Directions: Only the lines from the one containing "(if (csrSuper n" through the end of the listing are to be transcribed, exactly and with both ends included.

::: Available data :::

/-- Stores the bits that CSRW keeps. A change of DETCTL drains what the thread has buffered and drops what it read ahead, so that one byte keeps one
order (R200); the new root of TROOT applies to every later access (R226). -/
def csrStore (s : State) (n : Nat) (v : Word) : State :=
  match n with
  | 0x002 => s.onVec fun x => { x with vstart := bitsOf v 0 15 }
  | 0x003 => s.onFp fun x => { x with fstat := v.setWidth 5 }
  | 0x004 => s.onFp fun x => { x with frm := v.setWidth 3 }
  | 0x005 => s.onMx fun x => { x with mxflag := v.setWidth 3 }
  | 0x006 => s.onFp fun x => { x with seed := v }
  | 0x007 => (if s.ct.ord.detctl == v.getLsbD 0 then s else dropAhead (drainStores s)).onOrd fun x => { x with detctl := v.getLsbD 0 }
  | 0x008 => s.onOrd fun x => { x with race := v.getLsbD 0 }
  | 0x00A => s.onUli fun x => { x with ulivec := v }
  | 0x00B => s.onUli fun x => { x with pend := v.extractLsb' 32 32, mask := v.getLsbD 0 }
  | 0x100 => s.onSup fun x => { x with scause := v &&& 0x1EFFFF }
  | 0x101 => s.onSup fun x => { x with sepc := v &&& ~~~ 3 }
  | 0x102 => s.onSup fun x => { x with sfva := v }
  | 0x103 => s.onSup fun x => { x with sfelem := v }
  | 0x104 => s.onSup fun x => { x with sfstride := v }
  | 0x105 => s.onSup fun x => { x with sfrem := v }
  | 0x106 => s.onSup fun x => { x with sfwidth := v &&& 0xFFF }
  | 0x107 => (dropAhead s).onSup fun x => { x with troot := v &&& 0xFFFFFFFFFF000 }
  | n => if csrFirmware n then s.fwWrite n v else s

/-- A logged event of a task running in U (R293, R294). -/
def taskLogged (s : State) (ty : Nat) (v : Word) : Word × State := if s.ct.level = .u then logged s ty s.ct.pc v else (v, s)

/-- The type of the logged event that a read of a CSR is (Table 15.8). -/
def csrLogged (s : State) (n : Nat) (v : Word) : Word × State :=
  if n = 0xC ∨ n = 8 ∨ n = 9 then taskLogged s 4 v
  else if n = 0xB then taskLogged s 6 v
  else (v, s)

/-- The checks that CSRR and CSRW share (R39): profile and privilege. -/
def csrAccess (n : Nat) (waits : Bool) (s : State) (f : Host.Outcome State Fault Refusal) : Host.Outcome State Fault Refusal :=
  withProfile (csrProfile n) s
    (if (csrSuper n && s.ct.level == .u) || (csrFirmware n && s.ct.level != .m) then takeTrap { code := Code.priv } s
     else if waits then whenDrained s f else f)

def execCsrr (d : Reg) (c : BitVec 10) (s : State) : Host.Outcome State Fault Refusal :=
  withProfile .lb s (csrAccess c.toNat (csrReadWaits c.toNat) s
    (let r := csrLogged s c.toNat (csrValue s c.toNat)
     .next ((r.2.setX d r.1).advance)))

:::

Answer to this problem:
    (if (csrSuper n && s.ct.level == .u) || (csrFirmware n && s.ct.level != .m) then takeTrap { code := Code.priv } s
     else if waits then whenDrained s f else f)

def execCsrr (d : Reg) (c : BitVec 10) (s : State) : Host.Outcome State Fault Refusal :=
  withProfile .lb s (csrAccess c.toNat (csrReadWaits c.toNat) s
    (let r := csrLogged s c.toNat (csrValue s c.toNat)
     .next ((r.2.setX d r.1).advance)))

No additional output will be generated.